# New (Wife said I am crazy)



## VC-Richard (Jan 25, 2017)

I just purchased a sailboat this last weekend. It's a 21' 1986 Macgregor. It is in fantastic shape. I have owned a speed boat but never a sailboat. I live in the San Diego area and now need to learn how to sail. This purchase was done after an eight year long thinking, and not acting decision. I would go out looking at boats walking around the marinas looking on Craigslist and other boat purchasing web sites and finally I pulled out my wallet and did it.




Rich


----------



## Wes (Mar 27, 2016)

Either take a lesson or get on a race boat as "rail meat" or find a mate who knows how to sail and head on out...


----------



## Don L (Aug 8, 2008)

You're crazy ..................................... have fun!


----------



## RegisteredUser (Aug 16, 2010)

IIRC, Mission Bay would be good learning waters.
Lived there 40 yrs ago.

Before you know it, you'll be taking her (and her, too) to Catalina...
Watch the kelp....


----------



## ianjoub (Aug 3, 2014)

Good luck, have fun, congrats!


----------



## North Channel Sailor (Jan 15, 2017)

Congratulations on the boat. Just do it. Go sailing! Trial and error. Check the weather and use the proper safety gear, enjoy, its magic.


----------



## Minnesail (Feb 19, 2013)

My wife said more than just that I was crazy when I bought my boat... 

I still remember her watching coldly out the kitchen window with a glass of Chardonnay as we struggled to back the trailer down a narrow alley to park the boat next to the garage.

Next spring though it only took one (1) sail and she was hooked!

Have fun, read a couple books, and go sailing


----------



## Skyeterrier (Feb 11, 2016)

Sailing is great, Richard, and San Diego is a great place to get introduced to it. I hope you have many great experiences with your boat!


----------



## JimMcGee (Jun 23, 2005)

Congratulations on the new boat !

Take a sailing class with the wife, that way you'll both learn to enjoy the boat together.


----------



## gptyk (Mar 20, 2013)

I betcha that an afternoon with "Sailing for Dummies" would teach you the basics on a Mac 21. Hardest part is getting it in and out of the slip. I assume a small outboard?

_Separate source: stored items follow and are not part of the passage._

theorem len_encRing (op : Byte) (sub : BitVec 6) (x : RingArgs) : (encRing op sub x).len ≠ 0 := len_encR8 _ _ one_ne

theorem len_encWld (op : Byte) (x : WldArgs) : (encWld op x).len ≠ 0 := by
  unfold encWld
  split <;> first | exact one_ne | exact two_ne

theorem len_encMloop (x : MloopArgs) : (encMloop x).len ≠ 0 := three_ne

theorem len_encMzero (x : MzeroArgs) : (encMzero x).len ≠ 0 := two_ne

theorem len_encDcfg (x : DcfgArgs) : (encDcfg x).len ≠ 0 := len_encRIa _ _ one_ne

theorem len_encVec (op : Byte) (x : VecArgs) : (encVec op x).len ≠ 0 := two_ne

theorem len_encVcvt (x : VcvtArgs) : (encVcvt x).len ≠ 0 := two_ne

theorem len_encVst (x : VstArgs) : (encVst x).len ≠ 0 := two_ne

theorem len_encLdlStart (x : LdlStartArgs) : (encLdlStart x).len ≠ 0 := three_ne

theorem len_encLdlStartAt (x : LdlStartAtArgs) : (encLdlStartAt x).len ≠ 0 := three_ne

theorem len_encDA (op : Byte) (sub : BitVec 6) (x : DAArgs) : (encDA op sub x).len ≠ 0 := one_ne

theorem len_encLdlBase (x : LdlBaseArgs) : (encLdlBase x).len ≠ 0 := len_encRIa _ _ one_ne

theorem len_encLdlFree (x : LdlFreeArgs) : (encLdlFree x).len ≠ 0 := one_ne

theorem len_encAwait (x : LdlBaseArgs) : (encAwait x).len ≠ 0 := len_encRIb _ _ one_ne

theorem len_encArels (x : ArelsArgs) : (encArels x).len ≠ 0 := len_encRIb _ _ one_ne

theorem len_encRld (x : RldArgs) : (encRld x).len ≠ 0 := len_encOff _ _ one_ne

theorem len_encRst (x : RstArgs) : (encRst x).len ≠ 0 := len_encOff _ _ one_ne

theorem len_encRatom (x : RatomArgs) : (encRatom x).len ≠ 0 := len_encOff _ _ one_ne

theorem len_encRatomCas (x : RatomCasArgs) : (encRatomCas x).len ≠ 0 := one_ne

theorem len_encRred (x : RredArgs) : (encRred x).len ≠ 0 := len_encOff _ _ one_ne

theorem len_encFlow (sub : BitVec 6) (x : Bare) : (encFlow sub x).len ≠ 0 := one_ne

theorem len_encColl (x : CollArgs) : (encColl x).len ≠ 0 := three_ne

theorem len_encTok (op : Byte) (x : TokArgs) : (encTok op x).len ≠ 0 := len_encRIb _ _ one_ne

theorem len_encMfence (x : MfenceArgs) : (encMfence x).len ≠ 0 := one_ne

theorem len_encTrap (op : Byte) (x : TrapArgs) : (encTrap op x).len ≠ 0 := one_ne

theorem len_encSub (op : Byte) (sub : BitVec 6) (x : Bare) : (encSub op sub x).len ≠ 0 := one_ne

theorem len_encSrd (x : SrArgs) : (encSrd x).len ≠ 0 := one_ne

theorem len_encSwr (x : SrArgs) : (encSwr x).len ≠ 0 := one_ne

theorem len_encFltrPg (x : AArgs) : (encFltrPg x).len ≠ 0 := one_ne

theorem len_encPerfr (x : PerfrArgs) : (encPerfr x).len ≠ 0 := one_ne

/-! ## Every instruction -/

namespace Encodes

(The book is really called "Sailing for Dummies" - it is not meant at all as a reference to the OP)


----------



## VC-Richard (Jan 25, 2017)

Thank you all for your comments keep them coming! Tonight I was checking on line for sailing lessons. I found some of them are very expensive! I guess some time in my eight year quest I would have looked that up. To late now I have thrown caution to the wind... =) I found one that will teach me on my boat not as expensive is that the way to go?

Thanks,

Rich


----------



## Towguy (May 8, 2016)

Welcome aboard Rich...my wife thinks I am crazy too but we are landlocked farmers...I think lessons on your own boat is a great option,I have a retired teacher that goes out with me,his boat is broke and hasn't been out in 7 yrs ,knows our lakes well and is thrilled to be back at it ,its a win-win, now I gotta find someone to teach me on my S2 when it's operational....Ralph.


----------



## JimMcGee (Jun 23, 2005)

Hey Rich,
I'm not sure what schools are in your area. We took lessons together at the Annapolis Sailing School. They offer a weekend course with classroom each morning and sailing in the afternoons for $450.

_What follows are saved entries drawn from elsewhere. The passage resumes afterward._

theorem wit_FloatArithmeticResults :
    (fun x : Fp3Args => runsOk .general [] x.g (spF x.f x.d :: spF x.f x.a :: spRI x.f x.b)) ⟨0, .f64, .ru, false, 254, 254, .reg 254⟩ ∧
    (fun x : FmaArgs => runsOk .general [] x.g (spF x.f x.d :: spF x.f x.a :: spF x.f x.b :: spRI x.f x.c)) ⟨0, .f32, .rd, true, 255, 255, 0, .imm 0x3F800000⟩ ∧
    (fun x : F1Args => runsOk .general [] x.g [spF x.f x.d, spF x.f x.a]) ⟨0, .f64, .rz, 254, 254⟩ ∧
    value (.fin false 3 (-1)) = some (3 / 2) ∧ value (.fin true 3 (-1)) = some (-3 / 2) ∧ (3 / 2 + -3 / 2 : Rat) = 0 ∧ value (.fin true 0 5) = some 0 := by
  unfold runsOk Runs; decide +kernel

/-- 3/2 + 2⁻²⁴ lies half way between the FP32 values 3/2 and 3/2 + 2⁻²³. -/
theorem wit_RoundingModes :
    let v : XR := .fin false 25165825 (-24)
    Fmt.f32 ≠ .lns6 ∧ Fmt.hasInf .f32 = true ∧ (value v).isSome = true ∧ (value (toReal .f32 (round v .f32 .rn 0 true))).isSome = true ∧
    (value (toReal .f32 (round v .f32 .rz 0 true))).isSome = true ∧ (value (toReal .f32 (round v .f32 .rd 0 false))).isSome = true ∧
    (value (toReal .f32 (round v .f32 .ru 0 false))).isSome = true ∧ 0x7F7FFFFF < 2 ^ Fmt.f32.n ∧ (value (toReal .f32 0x7F7FFFFF)).isSome = true ∧
    (2 ^ 32 - 1 < 2 ^ 32 ∧ value v = some (25165825 / 16777216) ∧ 0x3FC00000 + 1 < 2 ^ (Fmt.f32.n - 1) ∧ value (toReal .f32 0x3FC00000) = some (3 / 2) ∧
      value (toReal .f32 0x3FC00001) = some (12582913 / 8388608) ∧ (3 / 2 : Rat) ≤ (25165825 / 16777216 : Rat).abs ∧
      (25165825 / 16777216 : Rat).abs < 12582913 / 8388608) := by
  decide +kernel

theorem wit_ConversionToOwnFormat : 2 ^ Fmt.e4m3.n - 1 < 2 ^ Fmt.e4m3.n ∧ 2 ^ 32 - 1 < 2 ^ 32 := by decide

theorem wit_MinMaxCompareAndClass :
    (Fmt.f32 ≠ .lns6 ∧ codeNan .f32 0x7FC00000 ∧ ¬ codeNan .f32 0 ∧ toReal .f32 0x80000000 = .fin true 0 (-149) ∧ toReal .f32 0 = .fin false 0 (-149)) ∧
    (fun x : FcmpArgs => x.f ≠ .lns6 ∧ runsOk .general [] x.g (spF x.f x.a :: spRI x.f x.b)) ⟨0, .num, .f64, 7, 254, .reg 254⟩ ∧
    (fun x : F1Args => (x.f = .f32 ∨ x.f = .f64) ∧ runsOk .general [] x.g [sp1 x.d, spF x.f x.a]) ⟨0, .f64, .rn, 255, 254⟩ := by
  unfold runsOk Runs codeNan; decide +kernel

/-- −∞ lies below every finite value, and −1 below 1. -/
theorem wit_MinMaxCompareAndClass_below : codeBelow .f32 0xFF800000 0x7F7FFFFF ∧ codeBelow .f32 0xBF800000 0x3F800000 :=
  ⟨rfl, ⟨-1, 1, by decide +kernel, by decide +kernel, by decide⟩⟩

theorem wit_PackedResults :
    (fun x : Fp3Args => runsOk .general [] x.g (sp1 x.d :: sp1 x.a :: spRI1 x.b)) ⟨0, .bf16, .ru, true, 255, 255, .imm 0x3F803F80⟩ ∧
    (fun x : FmaArgs => runsOk .general [] x.g (sp1 x.d :: sp1 x.a :: sp1 x.b :: spRI1 x.c)) ⟨0, .f16, .rn, false, 255, 255, 0, .reg 255⟩ ∧
    (fun x : FcmpArgs => runsOk .general [] x.g (sp1 x.a :: spRI1 x.b)) ⟨0, .nan, .f16, 6, 255, .reg 255⟩ ∧
    (fun x : F1Args => x.f ∈ [Fmt.f16, .bf16, .e4m3, .e5m2] ∧ runsOk .general [] x.g [(x.d.toNat, 32 / x.f.n), sp1 x.a]) ⟨0, .e5m2, .rn, 252, 255⟩ ∧
    (fun x : F1Args => x.f ∈ [Fmt.f16, .bf16, .e4m3, .e5m2] ∧ runsOk .general [] x.g [(x.d.toNat, 32 / x.f.n), sp1 x.a]) ⟨0, .bf16, .rn, 254, 255⟩ := by
  unfold runsOk Runs; decide +kernel

theorem wit_ConversionAndRandomResults :
    (fun x : CvtArgs => runsOk .general [] x.g (spC x.dt x.d :: spC x.st x.a :: (if x.rm = .rs then [sp1 x.w] else []))) ⟨0, .flt .bf16, .flt .f64, .rs, true, 255, 254, 255⟩ ∧
    (fun x : CvtArgs => runsOk .general [] x.g (spC x.dt x.d :: spC x.st x.a :: (if x.rm = .rs then [sp1 x.w] else []))) ⟨0, .int .i64, .flt .f32, .rd, false, 254, 255, 0⟩ ∧
    (fun x : CvtArgs => runsOk .general [] x.g (spC x.dt x.d :: spC x.st x.a :: (if x.rm = .rs then [sp1 x.w] else []))) ⟨0, .flt .f64, .int .n8, .ru, false, 254, 255, 0⟩ ∧
    (fun x : CvtArgs => runsOk .general [] x.g (spC x.dt x.d :: spC x.st x.a :: (if x.rm = .rs then [sp1 x.w] else []))) ⟨0, .int .i8, .int .i64, .rn, true, 255, 254, 0⟩ ∧
    (fun x : CvtsArgs => runsOk .general [] x.g (spF x.dt x.d :: spF x.st x.a :: sp1 x.s :: (if x.rm = .rs then [sp1 x.w] else []))) ⟨0, true, .e4m3, .f32, .rs, true, 255, 254, 255, 253⟩ ∧
    (∀ n ∈ [1, 2, 12], (base .general []).lacksFeature n = false) ∧
    (fun x : RndArgs => runsOk .general [] x.g [sp2 x.k, sp4 x.c] ∧ runsOk .general [] x.g [sp4 x.d] ∧ runsOk .general [] x.g [sp1 x.d]) ⟨0, 252, 254, 252⟩ := by
  unfold runsOk Runs; decide +kernel

theorem wit_SpecialFunctionResults :
    (fun x : F1Args => x.f = .f32 ∧ runsOk .general [] x.g [sp1 x.d, sp1 x.a]) ⟨0, .f32, .rn, 255, 255⟩ ∧ codeNan .f32 0xFFFFFFFF := by
  unfold runsOk Runs codeNan; decide +kernel

theorem wit_BranchExitAndPause :
    ((base .general []).gangOf 0 (thread .general [])).isSome = true ∧
    (fun x : BraArgs => runsOk .general [] x.g []) ⟨0, 0x80000000⟩ ∧
    (fun x : AArgs => runsOk .general [] x.g [sp2 x.a]) ⟨0, 254⟩ ∧
    (fun x : PauseArgs => runsOk .general [(255, 0xFFFFFFFF)] x.g (spAmount x.c)) ⟨0, .reg 255⟩ ∧
    (fun x : PauseArgs => runsOk .general [] x.g (spAmount x.c) ∧ (thread .general []).amount x.c = 0) ⟨0, .imm8 0⟩ := by
  unfold runsOk Runs; decide +kernel

/-- 1/3 lies between the magnitudes at places 0x3EAAAAAA and 0x3EAAAAAB of FP32, √2 above the one at 0x3FB504F3, and 3/2 between 1 and 2. -/
theorem wit_FloatArithmeticResults_rounded :
    let third : Rat → Ordering := fun z => orderRat z (((1 : Nat) : Rat) * 2 ^ (0 : Int) / ((3 : Nat) * 2 ^ (0 : Int)))
    let root : Rat → Ordering := fun z => orderRat (z * z) (((1 : Nat) : Rat) * 2 ^ (1 : Int))
    Fmt.f32 ∈ [Fmt.f32, .f64] ∧ Rm.ru ≠ .rs ∧ third (gridAt .f32 0x3EAAAAAA) ≠ .gt ∧ third (gridAt .f32 0x3EAAAAAB) = .gt ∧
    root (gridAt .f32 0x3FB504F3) ≠ .gt ∧ root (gridAt .f32 0x3FB504F4) = .gt ∧
    toReal .f32 0x3FC00000 = .fin false 0xC00000 (-23) ∧ toReal .f32 0x80000000 = .fin true 0 (-149) ∧
    (2 : Rat) ^ Fmt.frac .f32 ≤ ((0x800000 : Nat) : Rat) * 2 ^ (0 : Int) ∧ toReal .f32 0x4B000000 = .fin false 0x800000 0 ∧
    magOrder (.fin false 0xC00000 (-23)) 1 ≠ .gt ∧ magOrder (.fin false 0xC00000 (-23)) 2 = .gt ∧
    toReal .f32 0xFF800000 = .inf true ∧ toReal .f32 0x7FC00000 = .nan := by
  dsimp only
  and_intros <;> decide +kernel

It's not cheap but it taught us the basics, got us out on the water and most importantly got my wife hooked on sailing. For us it was money well spent.

I think one of the best things they do is they separate spouses onto different boats so you both learn. In the long run that leads to fewer arguments and less yelling 

I don't know if we'd have learned as much taking the class on our own boat (though that might have been a nice follow up). Focus on learning the basics and learning to enjoy sailing together. 

You'll make mistakes, they'll make for good stories later on. Just enjoy being out on the water, it's addictive. 

Best of luck,
Jim


----------



## chef2sail (Nov 27, 2007)

VC-Richard said:


> I just purchased a sailboat this last weekend. It's a 21' 1986 Macgregor. It is in fantastic shape. I have owned a speed boat but never a sailboat. I live in the San Diego area and now need to learn how to sail. This purchase was done after an eight year long thinking, and not acting decision. I would go out looking at boats walking around the marinas looking on Craigslist and other boat purchasing web sites and finally I pulled out my wallet and did it.
> 
> Rich


Congrats
Use it a lot!!!!!


----------



## capecodda (Oct 6, 2009)

By definition, if you own a sailboat you are crazy. So the bad news my friend is you are trying to verify that you are sane by asking a pile of other crazy people. 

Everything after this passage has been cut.